### [Task objective]
Return the records exactly as they are.

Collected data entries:
..............................
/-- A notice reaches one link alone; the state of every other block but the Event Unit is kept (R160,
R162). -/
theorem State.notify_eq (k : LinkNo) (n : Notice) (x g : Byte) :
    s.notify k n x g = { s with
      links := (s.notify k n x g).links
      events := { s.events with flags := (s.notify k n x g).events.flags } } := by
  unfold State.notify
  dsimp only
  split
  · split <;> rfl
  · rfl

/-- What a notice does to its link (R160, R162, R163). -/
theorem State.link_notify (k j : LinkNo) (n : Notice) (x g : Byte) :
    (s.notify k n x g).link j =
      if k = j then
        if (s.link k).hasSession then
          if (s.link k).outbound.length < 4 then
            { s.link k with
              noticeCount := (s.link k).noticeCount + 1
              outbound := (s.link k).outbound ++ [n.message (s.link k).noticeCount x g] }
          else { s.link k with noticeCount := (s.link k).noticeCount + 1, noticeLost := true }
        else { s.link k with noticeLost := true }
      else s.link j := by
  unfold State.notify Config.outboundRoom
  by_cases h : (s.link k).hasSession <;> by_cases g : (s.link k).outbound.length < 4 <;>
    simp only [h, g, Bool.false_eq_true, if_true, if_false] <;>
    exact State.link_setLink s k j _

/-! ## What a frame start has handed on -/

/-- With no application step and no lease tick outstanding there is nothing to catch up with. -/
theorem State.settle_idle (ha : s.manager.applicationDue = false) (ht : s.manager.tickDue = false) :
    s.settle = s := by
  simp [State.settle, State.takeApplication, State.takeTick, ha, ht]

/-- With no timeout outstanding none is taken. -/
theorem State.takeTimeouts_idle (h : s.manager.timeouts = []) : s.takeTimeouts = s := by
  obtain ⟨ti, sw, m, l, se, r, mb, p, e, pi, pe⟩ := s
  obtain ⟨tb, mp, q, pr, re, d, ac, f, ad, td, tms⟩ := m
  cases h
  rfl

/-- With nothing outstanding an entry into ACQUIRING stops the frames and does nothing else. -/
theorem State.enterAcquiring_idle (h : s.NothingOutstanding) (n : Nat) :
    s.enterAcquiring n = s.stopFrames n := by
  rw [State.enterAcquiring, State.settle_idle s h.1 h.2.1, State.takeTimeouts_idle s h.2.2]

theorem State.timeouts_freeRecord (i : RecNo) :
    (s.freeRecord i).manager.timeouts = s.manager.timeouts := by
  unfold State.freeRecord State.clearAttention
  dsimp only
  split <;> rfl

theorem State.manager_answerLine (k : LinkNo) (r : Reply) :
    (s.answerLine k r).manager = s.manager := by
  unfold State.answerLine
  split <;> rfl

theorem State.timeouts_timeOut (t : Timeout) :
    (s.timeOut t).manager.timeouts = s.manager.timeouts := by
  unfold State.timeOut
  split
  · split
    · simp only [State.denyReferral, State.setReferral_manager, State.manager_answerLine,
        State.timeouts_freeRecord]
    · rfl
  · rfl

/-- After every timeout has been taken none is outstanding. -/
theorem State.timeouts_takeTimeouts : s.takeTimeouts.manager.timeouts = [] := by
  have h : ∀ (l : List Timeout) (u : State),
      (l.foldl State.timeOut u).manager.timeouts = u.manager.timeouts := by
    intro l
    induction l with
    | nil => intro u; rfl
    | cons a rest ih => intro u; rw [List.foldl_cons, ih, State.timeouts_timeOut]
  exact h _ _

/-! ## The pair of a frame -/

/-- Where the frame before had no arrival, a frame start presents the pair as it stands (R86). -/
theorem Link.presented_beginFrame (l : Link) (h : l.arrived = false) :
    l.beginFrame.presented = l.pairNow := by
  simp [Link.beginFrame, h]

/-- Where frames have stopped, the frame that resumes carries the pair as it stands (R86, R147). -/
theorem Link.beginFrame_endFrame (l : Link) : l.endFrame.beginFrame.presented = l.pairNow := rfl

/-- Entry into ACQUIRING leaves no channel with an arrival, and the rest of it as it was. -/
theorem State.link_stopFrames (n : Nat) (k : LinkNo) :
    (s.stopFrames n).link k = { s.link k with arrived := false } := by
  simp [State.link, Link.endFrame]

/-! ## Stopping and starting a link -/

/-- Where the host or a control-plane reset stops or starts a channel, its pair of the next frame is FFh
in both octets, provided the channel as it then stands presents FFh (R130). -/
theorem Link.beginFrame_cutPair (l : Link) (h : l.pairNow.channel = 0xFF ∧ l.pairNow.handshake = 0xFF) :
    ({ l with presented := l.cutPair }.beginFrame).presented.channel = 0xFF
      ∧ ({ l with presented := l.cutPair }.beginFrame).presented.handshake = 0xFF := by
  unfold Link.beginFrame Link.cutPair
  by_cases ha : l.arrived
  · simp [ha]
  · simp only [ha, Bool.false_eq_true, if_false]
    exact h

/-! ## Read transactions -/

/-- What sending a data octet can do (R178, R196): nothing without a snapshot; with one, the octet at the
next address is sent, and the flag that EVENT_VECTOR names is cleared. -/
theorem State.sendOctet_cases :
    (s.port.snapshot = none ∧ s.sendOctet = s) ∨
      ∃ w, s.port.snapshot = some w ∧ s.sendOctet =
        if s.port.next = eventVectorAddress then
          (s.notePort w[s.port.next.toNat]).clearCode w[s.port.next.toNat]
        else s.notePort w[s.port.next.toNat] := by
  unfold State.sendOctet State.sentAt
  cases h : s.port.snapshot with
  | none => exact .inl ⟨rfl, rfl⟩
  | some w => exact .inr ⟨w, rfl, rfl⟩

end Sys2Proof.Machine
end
..............................
### [Problem solution]
/-- A notice reaches one link alone; the state of every other block but the Event Unit is kept (R160,
R162). -/
theorem State.notify_eq (k : LinkNo) (n : Notice) (x g : Byte) :
    s.notify k n x g = { s with
      links := (s.notify k n x g).links
      events := { s.events with flags := (s.notify k n x g).events.flags } } := by
  unfold State.notify
  dsimp only
  split
  · split <;> rfl
  · rfl

/-- What a notice does to its link (R160, R162, R163). -/
theorem State.link_notify (k j : LinkNo) (n : Notice) (x g : Byte) :
    (s.notify k n x g).link j =
      if k = j then
        if (s.link k).hasSession then
          if (s.link k).outbound.length < 4 then
            { s.link k with
              noticeCount := (s.link k).noticeCount + 1
              outbound := (s.link k).outbound ++ [n.message (s.link k).noticeCount x g] }
          else { s.link k with noticeCount := (s.link k).noticeCount + 1, noticeLost := true }
        else { s.link k with noticeLost := true }
      else s.link j := by
  unfold State.notify Config.outboundRoom
  by_cases h : (s.link k).hasSession <;> by_cases g : (s.link k).outbound.length < 4 <;>
    simp only [h, g, Bool.false_eq_true, if_true, if_false] <;>
    exact State.link_setLink s k j _

/-! ## What a frame start has handed on -/

/-- With no application step and no lease tick outstanding there is nothing to catch up with. -/
theorem State.settle_idle (ha : s.manager.applicationDue = false) (ht : s.manager.tickDue = false) :
    s.settle = s := by
  simp [State.settle, State.takeApplication, State.takeTick, ha, ht]

/-- With no timeout outstanding none is taken. -/
theorem State.takeTimeouts_idle (h : s.manager.timeouts = []) : s.takeTimeouts = s := by
  obtain ⟨ti, sw, m, l, se, r, mb, p, e, pi, pe⟩ := s
  obtain ⟨tb, mp, q, pr, re, d, ac, f, ad, td, tms⟩ := m
  cases h
  rfl

/-- With nothing outstanding an entry into ACQUIRING stops the frames and does nothing else. -/
theorem State.enterAcquiring_idle (h : s.NothingOutstanding) (n : Nat) :
    s.enterAcquiring n = s.stopFrames n := by
  rw [State.enterAcquiring, State.settle_idle s h.1 h.2.1, State.takeTimeouts_idle s h.2.2]

theorem State.timeouts_freeRecord (i : RecNo) :
    (s.freeRecord i).manager.timeouts = s.manager.timeouts := by
  unfold State.freeRecord State.clearAttention
  dsimp only
  split <;> rfl

theorem State.manager_answerLine (k : LinkNo) (r : Reply) :
    (s.answerLine k r).manager = s.manager := by
  unfold State.answerLine
  split <;> rfl

theorem State.timeouts_timeOut (t : Timeout) :
    (s.timeOut t).manager.timeouts = s.manager.timeouts := by
  unfold State.timeOut
  split
  · split
    · simp only [State.denyReferral, State.setReferral_manager, State.manager_answerLine,
        State.timeouts_freeRecord]
    · rfl
  · rfl

/-- After every timeout has been taken none is outstanding. -/
theorem State.timeouts_takeTimeouts : s.takeTimeouts.manager.timeouts = [] := by
  have h : ∀ (l : List Timeout) (u : State),
      (l.foldl State.timeOut u).manager.timeouts = u.manager.timeouts := by
    intro l
    induction l with
    | nil => intro u; rfl
    | cons a rest ih => intro u; rw [List.foldl_cons, ih, State.timeouts_timeOut]
  exact h _ _

/-! ## The pair of a frame -/

/-- Where the frame before had no arrival, a frame start presents the pair as it stands (R86). -/
theorem Link.presented_beginFrame (l : Link) (h : l.arrived = false) :
    l.beginFrame.presented = l.pairNow := by
  simp [Link.beginFrame, h]

/-- Where frames have stopped, the frame that resumes carries the pair as it stands (R86, R147). -/
theorem Link.beginFrame_endFrame (l : Link) : l.endFrame.beginFrame.presented = l.pairNow := rfl

/-- Entry into ACQUIRING leaves no channel with an arrival, and the rest of it as it was. -/
theorem State.link_stopFrames (n : Nat) (k : LinkNo) :
    (s.stopFrames n).link k = { s.link k with arrived := false } := by
  simp [State.link, Link.endFrame]

/-! ## Stopping and starting a link -/

/-- Where the host or a control-plane reset stops or starts a channel, its pair of the next frame is FFh
in both octets, provided the channel as it then stands presents FFh (R130). -/
theorem Link.beginFrame_cutPair (l : Link) (h : l.pairNow.channel = 0xFF ∧ l.pairNow.handshake = 0xFF) :
    ({ l with presented := l.cutPair }.beginFrame).presented.channel = 0xFF
      ∧ ({ l with presented := l.cutPair }.beginFrame).presented.handshake = 0xFF := by
  unfold Link.beginFrame Link.cutPair
  by_cases ha : l.arrived
  · simp [ha]
  · simp only [ha, Bool.false_eq_true, if_false]
    exact h

/-! ## Read transactions -/

/-- What sending a data octet can do (R178, R196): nothing without a snapshot; with one, the octet at the
next address is sent, and the flag that EVENT_VECTOR names is cleared. -/
theorem State.sendOctet_cases :
    (s.port.snapshot = none ∧ s.sendOctet = s) ∨
      ∃ w, s.port.snapshot = some w ∧ s.sendOctet =
        if s.port.next = eventVectorAddress then
          (s.notePort w[s.port.next.toNat]).clearCode w[s.port.next.toNat]
        else s.notePort w[s.port.next.toNat] := by
  unfold State.sendOctet State.sentAt
  cases h : s.port.snapshot with
  | none => exact .inl ⟨rfl, rfl⟩
  | some w => exact .inr ⟨w, rfl, rfl⟩

end Sys2Proof.Machine
end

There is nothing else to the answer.